======== AVAILABLE RECORDS ========

theorem place_of_port {f : Field} (h : bitSource g k i = .port f j) :
    placeOf f j = (k, i) ∧ f ≠ .pixelClockHz ∧ j < fieldWidth f ∧ (f = .syncFlags → g = true) := by
  have hstands := bitSource_standsAt g k i
  rw [h] at hstands
  exact of_decide_eq_true hstands

/-- A field bit stands nowhere but at its place. -/
theorem place_of_sourceOf {f : Field} (h : bitSource g k i = sourceOf f j) : placeOf f j = (k, i) := by
  unfold sourceOf at h
  split at h
  case isTrue hf =>
    subst hf
    exact (place_of_count h).1
  case isFalse => exact (place_of_port h).1

end Sources

end Places

/-- Settles O16: a field bit stands at its place and nowhere else, and every source of the bit map is below its width. -/
theorem everyFieldBitIsPlacedExactlyOnce : Obligations.EveryFieldBitIsPlacedExactlyOnce := by
  intro g f j
  refine ⟨fun hj hg => ⟨(placeOf f j).1, (placeOf f j).2, bitSource_placeOf g f j hj hg, fun k i h => ?unique⟩,
    fun _ _ h => (place_of_port h).2, fun _ _ h => (place_of_count h).2⟩
  case unique =>
    rw [place_of_sourceOf h]
    exact ⟨rfl, rfl⟩

section Produced

variable {c : Config} (d : Descriptor)

/-- Under a legal configuration the ports can carry the record UNPACK gives: its fields have at most 12 bits, and its clock is
at most 655350000 Hz (R6, R66). -/
theorem unpack_fits (hc : c.legal) : (unpack d).fits c := by
  obtain ⟨hclock, hport⟩ := hc
  have hcount : 10000 * (unpackCount d).toNat < 2 ^ c.pclkInW :=
    Nat.lt_of_lt_of_le (by have := (unpackCount d).isLt; omega) (Nat.pow_le_pow_right (by decide) hclock)
  have hfield {w : Nat} (x : BitVec w) (hw : w ≤ 12) : x.toNat < 2 ^ c.pInW :=
    Nat.lt_of_lt_of_le x.isLt (Nat.pow_le_pow_right (by decide) (hw.trans hport))
  exact ⟨hcount, hfield _ (by decide), hfield _ (by decide), hfield _ (by decide), hfield _ (by decide),
    hfield _ (by decide), hfield _ (by decide), hfield _ (by decide), hfield _ (by decide), hfield _ (by decide),
    hfield _ (by decide), hfield _ (by decide), hfield _ (by decide), hfield _ (by decide)⟩

end Produced

/-- Settles O18: lane 17 of a produced descriptor is the constant or a free byte, by the mode, and any other descriptor is
produced from the record UNPACK gives. -/
theorem exactlyWhichDescriptorsAreProduced : Obligations.ExactlyWhichDescriptorsAreProduced := by
  intro c d hc
  constructor
  · rintro ⟨P, -, rfl⟩
    exact generalizeFlags_or_descriptor_17 c P
  · exact fun h => ⟨unpack d, unpack_fits d hc, descriptor_unpack c d h⟩

section Adder

variable {w n hz : Nat}

theorem lt_two_pow_of_lt {v m : Nat} (hv : v < 2 ^ m) (h : m ≤ n) : v < 2 ^ n :=
  Nat.lt_of_lt_of_le hv (Nat.pow_le_pow_right (by decide) h)

/-- One bit more than the port holds the carry of the sum (R103). -/
theorem add_5000_lt_two_pow (hw : 30 ≤ w) (hn : w + 1 ≤ n) (hhz : hz < 2 ^ w) : hz + 5000 < 2 ^ n := by
  have hround : 5000 < 2 ^ w := lt_two_pow_of_lt (m := 30) (by decide) hw
  exact lt_two_pow_of_lt (m := w + 1) (by rw [Nat.pow_succ]; omega) hn

/-- In n bits the sum and the quotient are those of the naturals (R103). -/
theorem bitVec_quotient (hw : 30 ≤ w) (hn : w + 1 ≤ n) (hhz : hz < 2 ^ w) :
    ((BitVec.ofNat n hz + BitVec.ofNat n 5000) / BitVec.ofNat n 10000).toNat = quotient hz := by
  have hdivisor : 10000 < 2 ^ n := lt_two_pow_of_lt (m := 30) (by decide) (by omega)
  rw [← BitVec.ofNat_add, BitVec.toNat_udiv, BitVec.toNat_ofNat, BitVec.toNat_ofNat,
    Nat.mod_eq_of_lt (add_5000_lt_two_pow hw hn hhz), Nat.mod_eq_of_lt hdivisor, quotient]

end Adder

/-- Settles O21: where nothing wraps the adder is exact, and 4294967295 + 5000 wraps in 32 bits. -/
theorem adderOfOneMoreBitIsExact : Obligations.AdderOfOneMoreBitIsExact :=
  ⟨fun _ _ _ => bitVec_quotient, by decide, by decide, fun hz _ => by omega⟩

/-- Settles O28: the descriptor is a function of the count and of the other fields modulo their widths, which no reduction to
N ≥ W bits changes; 2^32 Hz reduced to 32 bits is 0 Hz, of another count. -/
theorem descriptorIndependentOfPortWidth : Obligations.DescriptorIndependentOfPortWidth := by
  refine ⟨fun c P P' hclock hmod => descriptor_congr c (congrArg pcqCount hclock) hmod, fun c P f n v hf hn => ?reduced,
    fun _ _ _ _ => rfl, 2 ^ 32, by decide⟩
  case reduced => exact descriptor_setPort_congr c P f hf (Nat.mod_mod_of_dvd v (Nat.pow_dvd_pow 2 hn))

section Truncation

variable (c : Config) (P : TimingParameters)

/-- The report is 0 exactly where no field is out of range (R200). -/
theorem oorOf_eq_zero_iff : oorOf c P = 0 ↔ ∀ f, outOfRange c P f = false := by
  constructor
  · intro h f
    rw [← oorOf_getLsbD, h]
    exact BitVec.getLsbD_zero
  · intro h
    apply BitVec.eq_of_getLsbD_eq
    intro i hi
    have hbit : (oorOf c P).getLsbD i = _ := BitVec.getLsbD_ofBoolListLE
    rw [hbit]
    simp only [h]
    exact (List.getD_replicate false hi).trans BitVec.getLsbD_zero.symm

/-- The clock is in range exactly where the mask to 16 bits drops nothing of Q (R201). -/
theorem clock_in_range_iff :
    outOfRange c P .pixelClockHz = false ↔ (unpackCount (descriptor c P)).toNat = quotient P.pixelClockHz := by
  rw [outOfRange_pixelClockHz, unpackCount_descriptor, pcqCount_toNat, decide_eq_false_iff_not, Nat.not_le]
  exact (Nat.mod_eq_iff_lt (by decide)).symm

/-- Where the flags are placed, every other field is in range exactly where UNPACK gives it back (R201, R67). -/
theorem field_in_range_iff (hc : c.generalizeFlags = true) (f : Field) (hclock : f ≠ .pixelClockHz) :
    outOfRange c P f = false ↔ portValue (unpack (descriptor c P)) f = portValue P f := by
  obtain ⟨hrange, hmod⟩ : outOfRange c P f = decide (2 ^ fieldWidth f ≤ portValue P f) ∧
      portValue (unpack (descriptor c P)) f = portValue P f % 2 ^ fieldWidth f := by
    by_cases hflags : f = .syncFlags
    case pos =>
      subst hflags
      exact ⟨by rw [outOfRange_syncFlags, hc, Bool.true_and]; rfl, (syncFlags_unpack_descriptor c P).trans (if_pos hc)⟩
    case neg => exact ⟨outOfRange_eq_decide c P f hclock hflags, portValue_unpack_descriptor c P f hclock hflags⟩
  rw [hrange, hmod, decide_eq_false_iff_not, Nat.not_le]
  exact (Nat.mod_eq_iff_lt (Nat.two_pow_pos _).ne').symm

end Truncation

/-- Settles O46: a report of 0 says that each field is below its width, and a value is its own remainder exactly there. -/
theorem reportIsExactlyTruncation : Obligations.ReportIsExactlyTruncation := by
  intro c P hc
  rw [oorOf_eq_zero_iff, ← clock_in_range_iff]
  constructor
  · exact fun h => ⟨h .pixelClockHz, fun f hf => (field_in_range_iff c P hc f hf).mp (h f)⟩
  · rintro ⟨hclock, hfields⟩ f
    by_cases hf : f = .pixelClockHz
    case pos => exact hf ▸ hclock
    case neg => exact (field_in_range_iff c P hc f hf).mpr (hfields f hf)

end Sys2Proof.Machine
end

========

= REQUIRED WORK =
In the entries above, which lines hold the word "isLt"? Copy them out.

= SOLUTION BELOW =
    Nat.lt_of_lt_of_le (by have := (unpackCount d).isLt; omega) (Nat.pow_le_pow_right (by decide) hclock)
    Nat.lt_of_lt_of_le x.isLt (Nat.pow_le_pow_right (by decide) (hw.trans hport))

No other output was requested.